## Extracted data:
-- ==== Sys2Proof/Machine/Records.lean ====
section
/-! DEFINITION. Shelf records as bytes (12.2, R169, R170, R187). -/

namespace Sys2Proof.Machine

/-- The high byte of a two-byte field. -/
def highByte (w : Word16) : Byte := w.extractLsb' 8 8

/-- The low byte of a two-byte field. -/
def lowByte (w : Word16) : Byte := w.extractLsb' 0 8

/-- A two-byte field, high byte first (12). -/
def twoBytes (w : Word16) : List Byte := [highByte w, lowByte w]

/-- A number below 256 as a byte. -/
def byteOf (n : Nat) : Byte := BitVec.ofNat 8 n

/-- A call id as two bytes (12.1). -/
def callBytes (c : CallId) : List Byte := [byteOf c.cab.val, byteOf c.seq.val]

/-- The kind byte of a record the part sends (table 12-4). -/
def outKind : OutRecord → Byte
  | .accepted .. => 0x81 | .refused .. => 0x82 | .connect .. => 0x83 | .callEnded .. => 0x84
  | .connectPage .. => 0x85 | .disconnectPage .. => 0x86 | .lineToShelf .. => 0x87 | .lineOnHook .. => 0x88
  | .condition .. => 0x89

/-- The code of an arrival's refusal (table 12-4). -/
def arrivalCode : ArrivalRefusal → Nat
  | .notReady => 1 | .inUse => 2 | .unknownTarget => 3 | .full => 4

/-- The code of a call's outcome (table 12-4). -/
def endCode : EndReason → Nat
  | .busy => 1 | .noAnswer => 2 | .unanswered => 3 | .isolated => 4

/-- The code of a condition: 0 NONE, else its priority (table 12-4). -/
def conditionCode : Option Condition → Nat
  | none => 0
  | some c => (conditionPlace c).val + 1

/-- The code of an origin (table 12-4). -/
def blockCode : Block → Nat
  | .cfg => 1 | .clc => 2 | .lu => 3 | .ofm => 4 | .ppu => 5 | .pgo => 6 | .zc => 7 | .lvu => 8 | .spu => 9

/-- The payload of a record the part sends, its fields in order (table 12-4). -/
def outPayload : OutRecord → List Byte
  | .accepted ref call => twoBytes ref ++ callBytes call
  | .refused ref reason => twoBytes ref ++ [byteOf (arrivalCode reason)]
  | .connect ref call cab line =>
      twoBytes ref ++ callBytes call ++ twoBytes (BitVec.ofNat 16 (directoryNumber cab line))
  | .callEnded ref call reason => twoBytes ref ++ callBytes call ++ [byteOf (endCode reason)]
  | .connectPage line channel => [byteOf line.val, byteOf channel.val]
  | .disconnectPage line channel => [byteOf line.val, byteOf channel.val]
  | .lineToShelf line d => [byteOf line.val, byteOf d.val]
  | .lineOnHook line (some call) => byteOf line.val :: callBytes call
  | .lineOnHook line none => [byteOf line.val, 255, 255]
  | .condition r =>
      [byteOf (conditionCode r.condition)] ++ twoBytes (BitVec.ofNat 16 r.argument)
        ++ [byteOf (blockCode r.origin), byteOf r.count, byteOf r.pending]

/-- The sum of bytes modulo 256. -/
def byteSum : List Byte → Byte
  | [] => 0
  | b :: rest => b + byteSum rest

/-- A record: length byte, kind byte, payload, and the sum byte that makes all bytes sum to 0 modulo 256 (R187). -/
def recordBytes (kind : Byte) (payload : List Byte) : List Byte :=
  let body := byteOf payload.length :: kind :: payload
  body ++ [- byteSum body]

/-- The bytes of a record the part sends (R187). -/
def outBytes (r : OutRecord) : List Byte := recordBytes (outKind r) (outPayload r)

/-- The payload length of a kind the shelf may send; none for any other kind byte (table 12-4). -/
def inLength (kind : Byte) : Option Nat :=
  match kind.toNat with
  | 1 => some 5 | 2 => some 2 | 3 => some 0 | 4 => some 0
  | _ => none

/-- The bytes of a record from the shelf are complete: length byte n, then n + 2 more (R169). -/
def recordComplete : List Byte → Bool
  | [] => false
  | n :: rest => rest.length == n.toNat + 2

/-- The kind byte that the bytes received so far carry, or 0 before the kind byte (R170). -/
def recordKind : List Byte → Byte
  | _ :: kind :: _ => kind
  | _ => 0

/-- The length byte that the bytes received so far carry, or 0 before it (R169). -/
def recordLength : List Byte → Byte
  | n :: _ => n
  | [] => 0

/-- The judgement of a complete record: the first check of R170 that fails, or none for a good record. -/
def judgeRecord (bytes : List Byte) : Option RecordFault :=
  if byteSum bytes ≠ 0 then some .badSum
  else match inLength (recordKind bytes) with
    | none => some .unknownKind
    | some l => if (recordLength bytes).toNat = l then none else some .badLength

/-- A two-byte field read high byte first. -/
def wordOf (high low : Byte) : Word16 := high ++ low

/-- The command of a good CALL-ARRIVAL. -/
def arrivalCommand : List Byte → Option Instr
  | [_, _, rh, rl, t, vh, vl, _] => some (.callArrival (wordOf rh rl) t (wordOf vh vl))
  | _ => none

/-- The command of a good CALL-GONE. -/
def goneCommand : List Byte → Option Instr
  | [_, _, rh, rl, _] => some (.callGone (wordOf rh rl))
  | _ => none

/-- The command of a good record (R172). -/
def goodCommand (bytes : List Byte) : Option Instr :=
  match (recordKind bytes).toNat with
  | 1 => arrivalCommand bytes
  | 2 => goneCommand bytes
  | 3 => some .conditionRead
  | 4 => some .shelfClear
  | _ => none

/-- The command that a complete record from the shelf is (R170, R172): none while the bytes are not complete. -/
def recordCommand (bytes : List Byte) : Option Instr :=
  if recordComplete bytes then
    if (judgeRecord bytes).isSome then some (.shelfRecordBad bytes) else goodCommand bytes
  else none

end Sys2Proof.Machine
end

## Instructions to follow:
Repeat the material above exactly, including every line.

## Output below:
-- ==== Sys2Proof/Machine/Records.lean ====
section
/-! DEFINITION. Shelf records as bytes (12.2, R169, R170, R187). -/

namespace Sys2Proof.Machine

/-- The high byte of a two-byte field. -/
def highByte (w : Word16) : Byte := w.extractLsb' 8 8

/-- The low byte of a two-byte field. -/
def lowByte (w : Word16) : Byte := w.extractLsb' 0 8

/-- A two-byte field, high byte first (12). -/
def twoBytes (w : Word16) : List Byte := [highByte w, lowByte w]

/-- A number below 256 as a byte. -/
def byteOf (n : Nat) : Byte := BitVec.ofNat 8 n

/-- A call id as two bytes (12.1). -/
def callBytes (c : CallId) : List Byte := [byteOf c.cab.val, byteOf c.seq.val]

/-- The kind byte of a record the part sends (table 12-4). -/
def outKind : OutRecord → Byte
  | .accepted .. => 0x81 | .refused .. => 0x82 | .connect .. => 0x83 | .callEnded .. => 0x84
  | .connectPage .. => 0x85 | .disconnectPage .. => 0x86 | .lineToShelf .. => 0x87 | .lineOnHook .. => 0x88
  | .condition .. => 0x89

/-- The code of an arrival's refusal (table 12-4). -/
def arrivalCode : ArrivalRefusal → Nat
  | .notReady => 1 | .inUse => 2 | .unknownTarget => 3 | .full => 4

/-- The code of a call's outcome (table 12-4). -/
def endCode : EndReason → Nat
  | .busy => 1 | .noAnswer => 2 | .unanswered => 3 | .isolated => 4

/-- The code of a condition: 0 NONE, else its priority (table 12-4). -/
def conditionCode : Option Condition → Nat
  | none => 0
  | some c => (conditionPlace c).val + 1

/-- The code of an origin (table 12-4). -/
def blockCode : Block → Nat
  | .cfg => 1 | .clc => 2 | .lu => 3 | .ofm => 4 | .ppu => 5 | .pgo => 6 | .zc => 7 | .lvu => 8 | .spu => 9

/-- The payload of a record the part sends, its fields in order (table 12-4). -/
def outPayload : OutRecord → List Byte
  | .accepted ref call => twoBytes ref ++ callBytes call
  | .refused ref reason => twoBytes ref ++ [byteOf (arrivalCode reason)]
  | .connect ref call cab line =>
      twoBytes ref ++ callBytes call ++ twoBytes (BitVec.ofNat 16 (directoryNumber cab line))
  | .callEnded ref call reason => twoBytes ref ++ callBytes call ++ [byteOf (endCode reason)]
  | .connectPage line channel => [byteOf line.val, byteOf channel.val]
  | .disconnectPage line channel => [byteOf line.val, byteOf channel.val]
  | .lineToShelf line d => [byteOf line.val, byteOf d.val]
  | .lineOnHook line (some call) => byteOf line.val :: callBytes call
  | .lineOnHook line none => [byteOf line.val, 255, 255]
  | .condition r =>
      [byteOf (conditionCode r.condition)] ++ twoBytes (BitVec.ofNat 16 r.argument)
        ++ [byteOf (blockCode r.origin), byteOf r.count, byteOf r.pending]

/-- The sum of bytes modulo 256. -/
def byteSum : List Byte → Byte
  | [] => 0
  | b :: rest => b + byteSum rest

/-- A record: length byte, kind byte, payload, and the sum byte that makes all bytes sum to 0 modulo 256 (R187). -/
def recordBytes (kind : Byte) (payload : List Byte) : List Byte :=
  let body := byteOf payload.length :: kind :: payload
  body ++ [- byteSum body]

/-- The bytes of a record the part sends (R187). -/
def outBytes (r : OutRecord) : List Byte := recordBytes (outKind r) (outPayload r)

/-- The payload length of a kind the shelf may send; none for any other kind byte (table 12-4). -/
def inLength (kind : Byte) : Option Nat :=
  match kind.toNat with
  | 1 => some 5 | 2 => some 2 | 3 => some 0 | 4 => some 0
  | _ => none

/-- The bytes of a record from the shelf are complete: length byte n, then n + 2 more (R169). -/
def recordComplete : List Byte → Bool
  | [] => false
  | n :: rest => rest.length == n.toNat + 2

/-- The kind byte that the bytes received so far carry, or 0 before the kind byte (R170). -/
def recordKind : List Byte → Byte
  | _ :: kind :: _ => kind
  | _ => 0

/-- The length byte that the bytes received so far carry, or 0 before it (R169). -/
def recordLength : List Byte → Byte
  | n :: _ => n
  | [] => 0

/-- The judgement of a complete record: the first check of R170 that fails, or none for a good record. -/
def judgeRecord (bytes : List Byte) : Option RecordFault :=
  if byteSum bytes ≠ 0 then some .badSum
  else match inLength (recordKind bytes) with
    | none => some .unknownKind
    | some l => if (recordLength bytes).toNat = l then none else some .badLength

/-- A two-byte field read high byte first. -/
def wordOf (high low : Byte) : Word16 := high ++ low

/-- The command of a good CALL-ARRIVAL. -/
def arrivalCommand : List Byte → Option Instr
  | [_, _, rh, rl, t, vh, vl, _] => some (.callArrival (wordOf rh rl) t (wordOf vh vl))
  | _ => none

/-- The command of a good CALL-GONE. -/
def goneCommand : List Byte → Option Instr
  | [_, _, rh, rl, _] => some (.callGone (wordOf rh rl))
  | _ => none

/-- The command of a good record (R172). -/
def goodCommand (bytes : List Byte) : Option Instr :=
  match (recordKind bytes).toNat with
  | 1 => arrivalCommand bytes
  | 2 => goneCommand bytes
  | 3 => some .conditionRead
  | 4 => some .shelfClear
  | _ => none

/-- The command that a complete record from the shelf is (R170, R172): none while the bytes are not complete. -/
def recordCommand (bytes : List Byte) : Option Instr :=
  if recordComplete bytes then
    if (judgeRecord bytes).isSome then some (.shelfRecordBad bytes) else goodCommand bytes
  else none

end Sys2Proof.Machine
end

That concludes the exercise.